Life-Altering Roasted Cherry Tomatoes

If you’re like me, you have more cherry tomatoes than you know what to do with right now. The squirrels chew them all if I get lazy and leave them on the plant for too long, so what to do with them? I’ll tell you what. Prepare for your whole world to change.

These are delicious straight out of the oven and make your house smell like heaven. They can be eaten as a snack (I brought out a plate for guests recently and they were woofed up with many a compliment) or added into soups, salads, pasta, antipasto, bruschetta, or whatever else you can think of. I brought Gabe some at work, still hot from the oven, and it made me feel like Santa Of The Workplace.

Roasted Cherry Tomato Recipe

  • Cherry tomatoes (several)
  • Olive oil (about 2 tablespoons)
  • Balsamic vinegar (a big splash or 2)
  • Fresh garlic (a few cloves, minced)
  • Course salt and fresh ground pepper (to taste)
  • Fresh rosemary (a few sprigs, minced)
  1. Preheat oven to 350F; line a cookie sheet with tinfoil.
  2. Wash and de-stem cherry tomatoes. Cut in half and place in large mixing bowl.
  3. Add the other ingredients and toss.
  4. Place the tomatoes, cut-side-up, on the cookie sheet.
  5. Place cookie sheet on the middle tray in oven, rotating the tray every one in a while, for about 60-75 minutes or until most of the liquid is gone.

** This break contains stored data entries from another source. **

/-- A word that a row accepts is put together again from the operands read for the row's mnemonic: the
row's discriminators are the word's own fields. -/
theorem encode_operandsOf {r : TableRow} {w : Word} (hr : r ∈ instructionTable)
    (haccepts : r.accepts w = true) : encode (operandsOf r.mnemonic w) = w := by
  obtain ⟨hop, h3, h7⟩ := accepts_iff.1 haccepts
  simp only [instructionTable, List.mem_append] at hr
  obtain ((((hload | hstore) | hopImm) | hopReg) | hbranch) | hother := hr
  · fin_cases hload <;> exact encodeI_of_fields hop (h3 _ rfl)
  · fin_cases hstore <;> exact encodeS_of_fields hop (h3 _ rfl)
  · -- six rows of the I-type layout, then the three shifts, whose amount stands in the place of `rs2`
    fin_cases hopImm
    iterate 6 exact encodeI_of_fields hop (h3 _ rfl)
    all_goals exact encodeR_of_fields hop (h3 _ rfl) (h7 _ rfl)
  · fin_cases hopReg <;> exact encodeR_of_fields hop (h3 _ rfl) (h7 _ rfl)
  · fin_cases hbranch <;> exact encodeSB_of_fields hop (h3 _ rfl)
  · fin_cases hother
    · exact encodeUJ_of_fields hop
    · exact encodeI_of_fields hop (h3 _ rfl)
    · exact encodeU_of_fields hop
    · exact encodeU_of_fields hop
    · exact encodeI_of_fields hop (h3 _ rfl)

/-- The operands of every word are within their ranges: both offset generators leave bit 0 at 0. -/
theorem operandsOf_wf (m : Mnemonic) (w : Word) : (operandsOf m w).wf = true := by
  cases m
  case beq | bne | blt | bge | bltu | bgeu =>
    simpa only [operandsOf, Instr.wf, branchOffsetOk, Bool.not_eq_true'] using immSBField_even w
  case jal =>
    simpa only [operandsOf, Instr.wf, jumpOffsetOk, Bool.not_eq_true'] using immUJField_even w
  all_goals rfl

/-- Settles O3: a word that decodes is accepted by a row, whose operands encode it. -/
theorem encodeOfDecodeIsTheWord : Obligations.EncodeOfDecodeIsTheWord := by
  intro w i hdecode
  obtain ⟨r, hr, haccepts, rfl⟩ := decode_row hdecode
  exact ⟨operandsOf_wf _ w, encode_operandsOf hr haccepts⟩

end Sys2Proof
end

section
/-! PROOFS. The table and the record (30_encoding.md R60 to R80). -/

namespace Sys2Proof

open Machine

/-- Settles O6: two different rows differ in a bit that both look at. -/
theorem atMostOneRowMatchesAWord : Obligations.AtMostOneRowMatchesAWord :=
  fun _ _ _ hr hr' h h' => row_unique_of_masked hr hr' h h'

/-! ### The narrowing algorithm (R72, R73) -/

/-- The discriminator that one narrowing step keeps is the one a surviving candidate requires, where all
candidates require it or none does (R73). -/
theorem narrow_value {β : Type} [DecidableEq β] {sel : TableRow → Option β} {v : β}
    {l : List TableRow} {r : TableRow} (hr : r ∈ l) (hmatch : (sel r).all (v == ·) = true)
    (hu : ∀ r ∈ l, ∀ r' ∈ l, (sel r).isSome = (sel r').isSome) :
    (if l.any (fun r => (sel r).isSome) then
      (if (l.filter (fun r => sel r == some v)).isEmpty then none else some v) else none) = sel r := by
  cases hs : sel r with
  | none =>
    have hany : l.any (fun r => (sel r).isSome) = false :=
      List.any_eq_false.2 fun r' hr' => by simp [← hu r hr r' hr', hs]
    simp [hany]
  | some x =>
    obtain rfl : v = x := by simpa [hs] using hmatch
    have hany : l.any (fun r => (sel r).isSome) = true := List.any_eq_true.2 ⟨r, hr, by simp [hs]⟩
    rw [if_pos hany, if_neg (by simpa using ⟨r, hr, hs⟩)]

section
variable {w : Word} {n : Narrowed}

theorem narrowFunct3_candidates
    (hu : ∀ r ∈ n.candidates, ∀ r' ∈ n.candidates, r.funct3.isSome = r'.funct3.isSome) :
    (narrowFunct3 w n).candidates = n.candidates.filter (fun r => r.funct3.all (funct3Of w == ·)) := by
  rw [← narrow_list _ _ _ hu, narrowFunct3]
  split <;> rfl

theorem narrowFunct7_candidates
    (hu : ∀ r ∈ n.candidates, ∀ r' ∈ n.candidates, r.funct7.isSome = r'.funct7.isSome) :
    (narrowFunct7 w n).candidates = n.candidates.filter (fun r => r.funct7.all (funct7Of w == ·)) := by
  rw [← narrow_list _ _ _ hu, narrowFunct7]
  split <;> rfl

theorem narrowFunct3_funct3 {r : TableRow} (hr : r ∈ n.candidates) (hnone : n.funct3 = none)
    (hmatch : r.funct3.all (funct3Of w == ·) = true)
    (hu : ∀ r ∈ n.candidates, ∀ r' ∈ n.candidates, r.funct3.isSome = r'.funct3.isSome) :
    (narrowFunct3 w n).funct3 = r.funct3 := by
  rw [← narrow_value hr hmatch hu, narrowFunct3]
  split
  · rfl
  · exact hnone

theorem narrowFunct7_funct7 {r : TableRow} (hr : r ∈ n.candidates) (hnone : n.funct7 = none)
    (hmatch : r.funct7.all (funct7Of w == ·) = true)
    (hu : ∀ r ∈ n.candidates, ∀ r' ∈ n.candidates, r.funct7.isSome = r'.funct7.isSome) :
    (narrowFunct7 w n).funct7 = r.funct7 := by
  rw [← narrow_value hr hmatch hu, narrowFunct7]
  split
  · rfl
  · exact hnone

@[simp] theorem narrowFunct3_funct7 : (narrowFunct3 w n).funct7 = n.funct7 := by
  rw [narrowFunct3]
  split <;> rfl

@[simp] theorem narrowFunct7_funct3 : (narrowFunct7 w n).funct3 = n.funct3 := by
  rw [narrowFunct7]
  split <;> rfl

end

/-- What the opcode leaves to the two narrowing steps (R72 step 1). -/
def opcodeCandidates (w : Word) : Narrowed :=
  ⟨instructionTable.filter (·.opcode == opcodeOf w), none, none⟩

theorem narrow_eq (w : Word) : narrow w = narrowFunct7 w (narrowFunct3 w (opcodeCandidates w)) := rfl

theorem mem_opcodeCandidates {w : Word} {r : TableRow} :
    r ∈ (opcodeCandidates w).candidates ↔ r ∈ instructionTable ∧ r.opcode = opcodeOf w := by
  simp [opcodeCandidates]

/-- Rows of one opcode all require `funct3`, or none does (R73). -/
theorem table_funct3_uniform : ∀ r ∈ instructionTable, ∀ r' ∈ instructionTable, r.opcode = r'.opcode →
    r.funct3.isSome = r'.funct3.isSome := by
  decide

/-- Rows of one opcode and `funct3` all require `funct7`, or none does (R73). -/
theorem table_funct7_uniform : ∀ r ∈ instructionTable, ∀ r' ∈ instructionTable, r.opcode = r'.opcode →
    r.funct3 = r'.funct3 → r.funct7.isSome = r'.funct7.isSome := by
  decide

theorem opcodeCandidates_uniform (w : Word) : ∀ r ∈ (opcodeCandidates w).candidates,
    ∀ r' ∈ (opcodeCandidates w).candidates, r.funct3.isSome = r'.funct3.isSome := by
  intro r hr r' hr'
  obtain ⟨hr, hop⟩ := mem_opcodeCandidates.1 hr
  obtain ⟨hr', hop'⟩ := mem_opcodeCandidates.1 hr'
  exact table_funct3_uniform r hr r' hr' (hop.trans hop'.symm)

theorem mem_narrowFunct3_candidates {w : Word} {r : TableRow} :
    r ∈ (narrowFunct3 w (opcodeCandidates w)).candidates ↔
      r ∈ instructionTable ∧ r.opcode = opcodeOf w ∧ r.funct3.all (funct3Of w == ·) = true := by
  rw [narrowFunct3_candidates (opcodeCandidates_uniform w), List.mem_filter, mem_opcodeCandidates,
    and_assoc]

theorem funct3_eq_of_all {w : Word} {o : Option (BitVec 3)} (h : o.all (funct3Of w == ·) = true)
    (hsome : o.isSome = true) : o = some (funct3Of w) := by
  obtain ⟨f, rfl⟩ := Option.isSome_iff_exists.1 hsome
  rw [beq_iff_eq.1 h]
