-- ==== Sys2Proof/Machine/Operands.lean ====
section
/-! DEFINITION. Operand forms: register numbers (10_state.md R22), the sizes of the address spaces (20_memory.md R60),
matrices as functions of row and column and their row-major layout (R66), and the shard size (45_encoder.md R217). Every
operand is an unsigned field value: no sign extension, no scaling, absolute addresses only (30_encoding.md R92,
47_host_access.md R260). -/

namespace Sys2Proof.Machine

/-- Column `number` of the register file (10_state.md R22). -/
def RegName.number : RegName → BitVec 8
  | .k => 0
  | .r => 1
  | .key => 2
  | .size => 3
  | .shard => 4
  | .scr => 5

/-- The register a number names; 6 to 255 name none (10_state.md R22). -/
def RegName.ofNumber (b : BitVec 8) : Option RegName :=
  [RegName.k, .r, .key, .size, .shard, .scr].find? (fun x => x.number == b)

/-- The host may write registers 0 to 3 only (10_state.md R22, 47_host_access.md R262). -/
def RegName.hostWritable : RegName → Bool
  | .k => true
  | .r => true
  | .key => true
  | .size => true
  | .shard => false
  | .scr => false

/-- How many bytes a space has (20_memory.md R60). -/
def spaceSize (c : Config) : Space → Nat
  | .pay => c.payMax.toNat
  | .frag _ => c.shardMax.toNat
  | .mat _ => Config.bankBytes

/-- A matrix by row and column, both from 0 (42_matrix_algebra.md R155). -/
abbrev Matrix := Nat → Nat → Byte

/-- The bytes of a `rows × cols` matrix, packed and row-major: element `(i, j)` at offset `i * cols + j` (20_memory.md R66). -/
def rowMajor (rows cols : Nat) (f : Matrix) : List Byte :=
  (List.range (rows * cols)).map fun o => f (o / cols) (o % cols)

/-- `ceil(a / b)` for `b ≥ 1` (00_scope.md R12). -/
def ceilDiv (a b : Nat) : Nat := (a + (b - 1)) / b

/-- Slot numbers in ascending order (20_memory.md R60). -/
def allSlots : List (BitVec 8) := (List.range 256).map (BitVec.ofNat 8)

/-- A table of 256 entries, one per slot, by slot number. -/
def perSlot {α : Type} (f : BitVec 8 → α) : Vector α 256 :=
  ⟨⟨allSlots.map f⟩, by simp [allSlots]⟩

end Sys2Proof.Machine
end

ENJOYING YOUR CHERRY TOMATOES THROUGH THE WINTER: The best thing is that these little beauties can be saved to cheer you up in the dark dregs of January. When they’re done and cooled, place the whole tray into the freezer. Later, you can pluck each tomato off, collect them in a freezer bag, and throw them in your freezer-  this lets you take out little handfuls through the year as needed.